Drie grote techgiganten, te weten Google, Microsoft en Facebook, pleiten voor meer transparantie omtrent dataverzoeken door overheden. De drie bedrijven willen openbaar maken wanneer en hoeveel verzoeken zij nu echt ontvangen van overheden. Dat hebben de bedrijven laten weten na het uitlekken van het bestaan van spionageprogramma PRISM.
Google heeft als eerste een brief gestuurd aan de Amerikaanse minister van Justitie om toestemming te vragen de verzoeken openbaar te maken. Of die toestemming er ook gaat komen is nu de grote vraag, het ligt voor de hand dat de Amerikaanse overheid, maar ook andere overheden niet zitten te wachten op zoveel transparantie.
Transparantie kan echter ook een positief effect hebben, als er echt inzichtelijk wordt hoeveel gegevens er worden verstrekt, dan geeft dat ook meer duidelijkheid aan de burger.

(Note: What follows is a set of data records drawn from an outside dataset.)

theorem keeps_pool (c : Instr) (s : State) (hc : touchesPool c = false) : ∃ t, exec c s = .next t ∧ t.pool = s.pool := by
  have hK : Apart (fun s : State => s.pool) := ⟨fun _ _ _ => rfl, fun _ _ _ => rfl⟩
  cases c <;> simp only [exec]
  case put => exact ⟨_, rfl, put_keeps hK _ _ _ _ fun b s => take_keeps hK ..⟩
  case get => exact ⟨_, rfl, by unfold readTransaction; (try dsimp only); split <;> rfl⟩
  case peek => exact ⟨_, rfl, by unfold readTransaction; (try dsimp only); split <;> rfl⟩
  case voidTransaction => 
    unfold execVoidTransaction; split
    · exact ⟨_, rfl, rfl⟩
    · split
      · exact ⟨_, rfl, rfl⟩
      · exact ⟨_, rfl, by split <;> rfl⟩
  case identify => exact ⟨_, rfl, put_keeps hK _ _ _ _ fun b s => judge_keeps hK ..⟩
  case openSession => exact ⟨_, rfl, put_keeps hK _ _ _ _ fun b s => judge_keeps hK ..⟩
  case closeSession => exact ⟨_, rfl, put_keeps hK _ _ _ _ fun b s => judge_keeps hK ..⟩
  case teardownStage2 => exact nomatch (show true = false from hc)
  case teardownStage3 => exact ⟨_, rfl, by split <;> simp⟩
  case teardownStage4 => unfold execTeardownStage4; split <;> (try split) <;> exact ⟨_, rfl, by simp⟩
  case teardownStage5 => exact ⟨_, rfl, by split <;> simp⟩
  case teardownStage6 => exact ⟨_, rfl, by split <;> simp⟩
  case prstnAssert => unfold execPrstnAssert; dsimp only; split
                      · exact ⟨_, rfl, rfl⟩
                      · exact ⟨_, rfl, by split <;> first | rfl | exact startTeardown_keeps hK ..⟩
  case prstnRelease => exact ⟨_, rfl, rfl⟩
  case rstnAssert => exact nomatch (show true = false from hc)
  case rstnRelease =>
    unfold execRstnRelease; split
    all_goals refine ⟨_, rfl, ?_⟩
    all_goals first | rfl | (unfold State.begin; split <;> rfl)
  case supplyBelowRange => exact nomatch (show true = false from hc)
  case startupPeriodEnd => unfold execStartupPeriodEnd; split <;> exact ⟨_, rfl, rfl⟩
  case configureAxis => exact claim_keeps hK fun s => by unfold configureAxis; (try dsimp only); (repeat' split) <;> rfl
  case start => exact claim_keeps hK fun s => by unfold startAxis; (try dsimp only); (repeat' split) <;> rfl
  case stop => exact claim_keeps hK fun s => by unfold stopAxis; (try dsimp only); (repeat' split) <;> rfl
  case resume => exact claim_keeps hK fun s => by unfold resumeAxis; (try dsimp only); (repeat' split) <;> rfl
  case setOffset => exact claim_keeps hK fun s => by unfold setOffset; (try dsimp only); (repeat' split) <;> rfl
  case readAxes => exact claim_keeps hK fun s => rfl
  case subscribeAxis => exact claim_keeps hK fun s => rfl
  case unsubscribeAxis => exact claim_keeps hK fun s => by unfold unsubscribeAxis; (try dsimp only); (repeat' split) <;> rfl
  case align => exact claim_keeps hK fun s => by unfold alignAxis; (try dsimp only); (repeat' split) <;> rfl
  case cancelAlign => exact claim_keeps hK fun s => by unfold cancelAlign; (try dsimp only); (repeat' split) <;> rfl
  case encoderStep => exact ⟨_, rfl, rfl⟩
  case skippedState => exact ⟨_, rfl, rfl⟩
  case lineFaultRise => unfold execLineFaultRise; (try dsimp only); split <;> exact ⟨_, rfl, rfl⟩
  case lineFaultFall => exact ⟨_, rfl, rfl⟩
  case indexPulse => exact ⟨_, rfl, rfl⟩
  case sample => unfold execSample; split <;> exact ⟨_, rfl, rfl⟩
  case rebaseNotice => unfold execRebaseNotice; split <;> exact ⟨_, rfl, rfl⟩
  case freezeNotice => unfold execFreezeNotice; split <;> exact ⟨_, rfl, rfl⟩
  case thawNotice => unfold execThawNotice; split <;> exact ⟨_, rfl, rfl⟩
  case defineZone => exact claim_keeps hK fun s => by unfold defineZone; (try dsimp only); (repeat' split) <;> rfl
  case modifyZone => exact claim_keeps hK fun s => by unfold modifyZone; (try dsimp only); (repeat' split) <;> rfl
  case deleteZone => exact claim_keeps hK fun s => by unfold deleteZone; (try dsimp only); (repeat' split) <;> rfl
  case readZone => exact claim_keeps hK fun s => by unfold readZone; (try dsimp only); (repeat' split) <;> rfl
  case listZones => exact claim_keeps hK fun s => rfl
  case subscribeZone => exact claim_keeps hK fun s => by unfold subscribeZone; (try dsimp only); (repeat' split) <;> rfl
  case unsubscribeZone => exact claim_keeps hK fun s => by unfold unsubscribeZone; (try dsimp only); (repeat' split) <;> rfl
  case claimOutput => exact claim_keeps hK fun s => by unfold claimOutput; (try dsimp only); (repeat' split) <;> rfl
  case renewLease => exact claim_keeps hK fun s => by unfold renewLease; (try dsimp only); (repeat' split) <;> rfl
  case releaseOutput => exact claim_keeps hK fun s => by unfold releaseOutput; (try dsimp only); (repeat' split) <;> rfl
  case cancelWait => exact claim_keeps hK fun s => by unfold cancelWait; (try dsimp only); (repeat' split) <;> rfl
  case mapOutput => exact claim_keeps hK fun s => by unfold mapOutput; (try dsimp only); (repeat' split) <;> rfl
  case forceOutput => exact claim_keeps hK fun s => by unfold forceOutput; (try dsimp only); (repeat' split) <;> rfl
  case configureOutput => exact claim_keeps hK fun s => by unfold configureOutput; (try dsimp only); (repeat' split) <;> rfl
  case readOutputs => exact claim_keeps hK fun s => rfl
  case leaseTick => exact ⟨_, rfl, by split <;> rfl⟩
  case leaseExpiry =>
    unfold execLeaseExpiry; split
    · refine ⟨_, rfl, ?_⟩; unfold takeExpiry; (try dsimp only); (repeat' split) <;> rfl
    · exact ⟨_, rfl, rfl⟩
  case oholdChange => exact ⟨_, rfl, rfl⟩
  case eventAppend => unfold execEventAppend; (try dsimp only); split <;> exact ⟨_, rfl, rfl⟩
  case fetchEvents => exact claim_keeps hK fun s => by unfold fetchEvents; (try dsimp only); (repeat' split) <;> rfl
  case ackEvents => exact claim_keeps hK fun s => by unfold ackEvents; (try dsimp only); (repeat' split) <;> rfl
  case setAttention => exact claim_keeps hK fun s => rfl
  case triggerEdge => unfold execTriggerEdge; (try dsimp only); split <;> exact ⟨_, rfl, rfl⟩
  case latchSnapshotWrite => unfold execLatchSnapshotWrite; (try dsimp only); split <;> exact ⟨_, rfl, rfl⟩
  case zoneCaptureClaim => unfold execZoneCaptureClaim; (try dsimp only); split <;> exact ⟨_, rfl, rfl⟩
  case configureTrigger => exact claim_keeps hK fun s => by unfold configureTrigger; (try dsimp only); (repeat' split) <;> rfl
  case attachCursor => exact claim_keeps hK fun s => rfl
  case detachCursor => exact claim_keeps hK fun s => by unfold detachCursor; (try dsimp only); (repeat' split) <;> rfl
  case readCaptures => exact claim_keeps hK fun s => by unfold readCaptures; (try dsimp only); (repeat' split) <;> rfl
  case postMessage => exact nomatch (show true = false from hc)
  case takeMessage => exact nomatch (show true = false from hc)
  case withdrawMessage => exact nomatch (show true = false from hc)
  case supplyReturnToRange =>
    unfold execSupplyReturnToRange; split
    all_goals refine ⟨_, rfl, ?_⟩
    all_goals first | rfl | (unfold State.begin; split <;> rfl)

/-- The commands that are a port unit's own: transactions, PRSTn, the stages of a teardown, part reset. -/
def touchesPorts : Instr → Bool
  | .put .. | .get .. | .peek .. | .voidTransaction .. | .identify .. | .openSession .. | .closeSession ..
  | .prstnAssert .. | .prstnRelease .. | .teardownStage2 .. | .teardownStage3 .. | .teardownStage4 ..
  | .teardownStage5 .. | .teardownStage6 .. | .rstnAssert | .supplyBelowRange => true
  | _ => false

/-- The port units after a command that is not theirs: as they were, or one request of one port answered. -/
def PortsAfter (s t : State) : Prop :=
  t.ports = s.ports ∨ ∃ p r aw rest a, s.Flying p r aw rest ∧ t.ports = s.answeredPorts p aw rest a

theorem claim_ports {p : Port} {r : Request} {work : State → State × Answer} {s : State}
    (hw : ∀ t, (work t).1.ports = t.ports) : ∃ t, claim p r work s = .next t ∧ PortsAfter s t := by
  rcases claim_cases p r work s with h | ⟨aw, rest, hf, _⟩
  · exact ⟨_, h, .inl rfl⟩
  · exact ⟨_, claim_next hf work (hw _), .inr ⟨p, r, aw, rest, _, hf, rfl⟩⟩

theorem ports_after (c : Instr) (s : State) (hc : touchesPorts c = false) :
    ∃ t, exec c s = .next t ∧ PortsAfter s t := by
  cases c <;> simp only [exec]
  case put => exact nomatch (show true = false from hc)
  case get => exact nomatch (show true = false from hc)
  case peek => exact nomatch (show true = false from hc)
  case voidTransaction => exact nomatch (show true = false from hc)
  case identify => exact nomatch (show true = false from hc)
  case openSession => exact nomatch (show true = false from hc)
  case closeSession => exact nomatch (show true = false from hc)
  case teardownStage2 => exact nomatch (show true = false from hc)
  case teardownStage3 => exact nomatch (show true = false from hc)
  case teardownStage4 => exact nomatch (show true = false from hc)
  case teardownStage5 => exact nomatch (show true = false from hc)
  case teardownStage6 => exact nomatch (show true = false from hc)
  case prstnAssert => exact nomatch (show true = false from hc)
  case prstnRelease => exact nomatch (show true = false from hc)
  case rstnAssert => exact nomatch (show true = false from hc)
  case rstnRelease =>
    unfold execRstnRelease; split
    all_goals refine ⟨_, rfl, .inl ?_⟩
    all_goals first | rfl | (unfold State.begin; split <;> rfl)
  case supplyBelowRange => exact nomatch (show true = false from hc)
  case startupPeriodEnd => unfold execStartupPeriodEnd; split <;> exact ⟨_, rfl, .inl rfl⟩
  case configureAxis => exact claim_ports fun s => by unfold configureAxis; (try dsimp only); (repeat' split) <;> rfl
  case start => exact claim_ports fun s => by unfold startAxis; (try dsimp only); (repeat' split) <;> rfl
  case stop => exact claim_ports fun s => by unfold stopAxis; (try dsimp only); (repeat' split) <;> rfl
  case resume => exact claim_ports fun s => by unfold resumeAxis; (try dsimp only); (repeat' split) <;> rfl
  case setOffset => exact claim_ports fun s => by unfold setOffset; (try dsimp only); (repeat' split) <;> rfl
  case readAxes => exact claim_ports fun s => rfl
  case subscribeAxis => exact claim_ports fun s => rfl
  case unsubscribeAxis => exact claim_ports fun s => by unfold unsubscribeAxis; (try dsimp only); (repeat' split) <;> rfl
  case align => exact claim_ports fun s => by unfold alignAxis; (try dsimp only); (repeat' split) <;> rfl
  case cancelAlign => exact claim_ports fun s => by unfold cancelAlign; (try dsimp only); (repeat' split) <;> rfl
  case encoderStep => exact ⟨_, rfl, .inl rfl⟩
  case skippedState => exact ⟨_, rfl, .inl rfl⟩
  case lineFaultRise => unfold execLineFaultRise; (try dsimp only); split <;> exact ⟨_, rfl, .inl rfl⟩
  case lineFaultFall => exact ⟨_, rfl, .inl rfl⟩
  case indexPulse => exact ⟨_, rfl, .inl rfl⟩
  case sample => unfold execSample; split <;> exact ⟨_, rfl, .inl rfl⟩
  case rebaseNotice => unfold execRebaseNotice; split <;> exact ⟨_, rfl, .inl rfl⟩
  case freezeNotice => unfold execFreezeNotice; split <;> exact ⟨_, rfl, .inl rfl⟩
  case thawNotice => unfold execThawNotice; split <;> exact ⟨_, rfl, .inl rfl⟩
  case defineZone => exact claim_ports fun s => by unfold defineZone; (try dsimp only); (repeat' split) <;> rfl
  case modifyZone => exact claim_ports fun s => by unfold modifyZone; (try dsimp only); (repeat' split) <;> rfl
  case deleteZone => exact claim_ports fun s => by unfold deleteZone; (try dsimp only); (repeat' split) <;> rfl
  case readZone => exact claim_ports fun s => by unfold readZone; (try dsimp only); (repeat' split) <;> rfl
  case listZones => exact claim_ports fun s => rfl
  case subscribeZone => exact claim_ports fun s => by unfold subscribeZone; (try dsimp only); (repeat' split) <;> rfl
  case unsubscribeZone => exact claim_ports fun s => by unfold unsubscribeZone; (try dsimp only); (repeat' split) <;> rfl
  case claimOutput => exact claim_ports fun s => by unfold claimOutput; (try dsimp only); (repeat' split) <;> rfl
  case renewLease => exact claim_ports fun s => by unfold renewLease; (try dsimp only); (repeat' split) <;> rfl
  case releaseOutput => exact claim_ports fun s => by unfold releaseOutput; (try dsimp only); (repeat' split) <;> rfl
  case cancelWait => exact claim_ports fun s => by unfold cancelWait; (try dsimp only); (repeat' split) <;> rfl
  case mapOutput => exact claim_ports fun s => by unfold mapOutput; (try dsimp only); (repeat' split) <;> rfl
  case forceOutput => exact claim_ports fun s => by unfold forceOutput; (try dsimp only); (repeat' split) <;> rfl
  case configureOutput => exact claim_ports fun s => by unfold configureOutput; (try dsimp only); (repeat' split) <;> rfl
  case readOutputs => exact claim_ports fun s => rfl
  case leaseTick => exact ⟨_, rfl, .inl (by split <;> rfl)⟩
  case leaseExpiry =>
    unfold execLeaseExpiry; split
    · refine ⟨_, rfl, .inl ?_⟩; unfold takeExpiry; (try dsimp only); (repeat' split) <;> rfl
    · exact ⟨_, rfl, .inl rfl⟩
  case oholdChange => exact ⟨_, rfl, .inl rfl⟩
  case eventAppend => unfold execEventAppend; (try dsimp only); split <;> exact ⟨_, rfl, .inl rfl⟩
  case fetchEvents => exact claim_ports fun s => by unfold fetchEvents; (try dsimp only); (repeat' split) <;> rfl
  case ackEvents => exact claim_ports fun s => by unfold ackEvents; (try dsimp only); (repeat' split) <;> rfl
  case setAttention => exact claim_ports fun s => rfl
  case triggerEdge => unfold execTriggerEdge; (try dsimp only); split <;> exact ⟨_, rfl, .inl rfl⟩
  case latchSnapshotWrite => unfold execLatchSnapshotWrite; (try dsimp only); split <;> exact ⟨_, rfl, .inl rfl⟩
  case zoneCaptureClaim => unfold execZoneCaptureClaim; (try dsimp only); split <;> exact ⟨_, rfl, .inl rfl⟩
  case configureTrigger => exact claim_ports fun s => by unfold configureTrigger; (try dsimp only); (repeat' split) <;> rfl
  case attachCursor => exact claim_ports fun s => rfl
  case detachCursor => exact claim_ports fun s => by unfold detachCursor; (try dsimp only); (repeat' split) <;> rfl
  case readCaptures => exact claim_ports fun s => by unfold readCaptures; (try dsimp only); (repeat' split) <;> rfl
  case postMessage => exact claim_ports fun s => by unfold postMessage; (try dsimp only); (repeat' split) <;> rfl
  case takeMessage => exact claim_ports fun s => by unfold takeMessage; (try dsimp only); (repeat' split) <;> rfl
  case withdrawMessage => exact claim_ports fun s => by unfold withdrawMessage; (try dsimp only); (repeat' split) <;> rfl
  case supplyReturnToRange =>
    unfold execSupplyReturnToRange; split
    all_goals refine ⟨_, rfl, .inl ?_⟩
    all_goals first | rfl | (unfold State.begin; split <;> rfl)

Uiteraard zullen de IT-bedrijven niet verstrekken van wie of van welke organisatie zij gegevens verstrekken, maar ze kunnen dan wel openbaren om hoeveel verzoeken en personen het gaat. Ook geeft het een beeld hoever het PRISM-programma gaat.
Elk jaar geven de grote IT-bedrijven een transparantierapport uit waarin ze vermelden hoeveel verzoeken ze hebben ontvangen en van welke landen. Deze rapporten zijn echter nooit volledig omdat een deel van de verzoeken niet geopenbaard mag worden. Facebook pleit ervoor dat deze rapporten wel volledig gemaakt mogen worden. In de Verenigde Staten bestaat er een FISA-rechtbank, deze wordt gebruikt door inlichtingendiensten om een gerechtelijk bevel te krijgen waarin staat dat het gegevens van gebruikers mag opvragen bij internetbedrijven. De bevelen van deze rechtbank zijn echter geheim en mogen niet worden geopenbaard.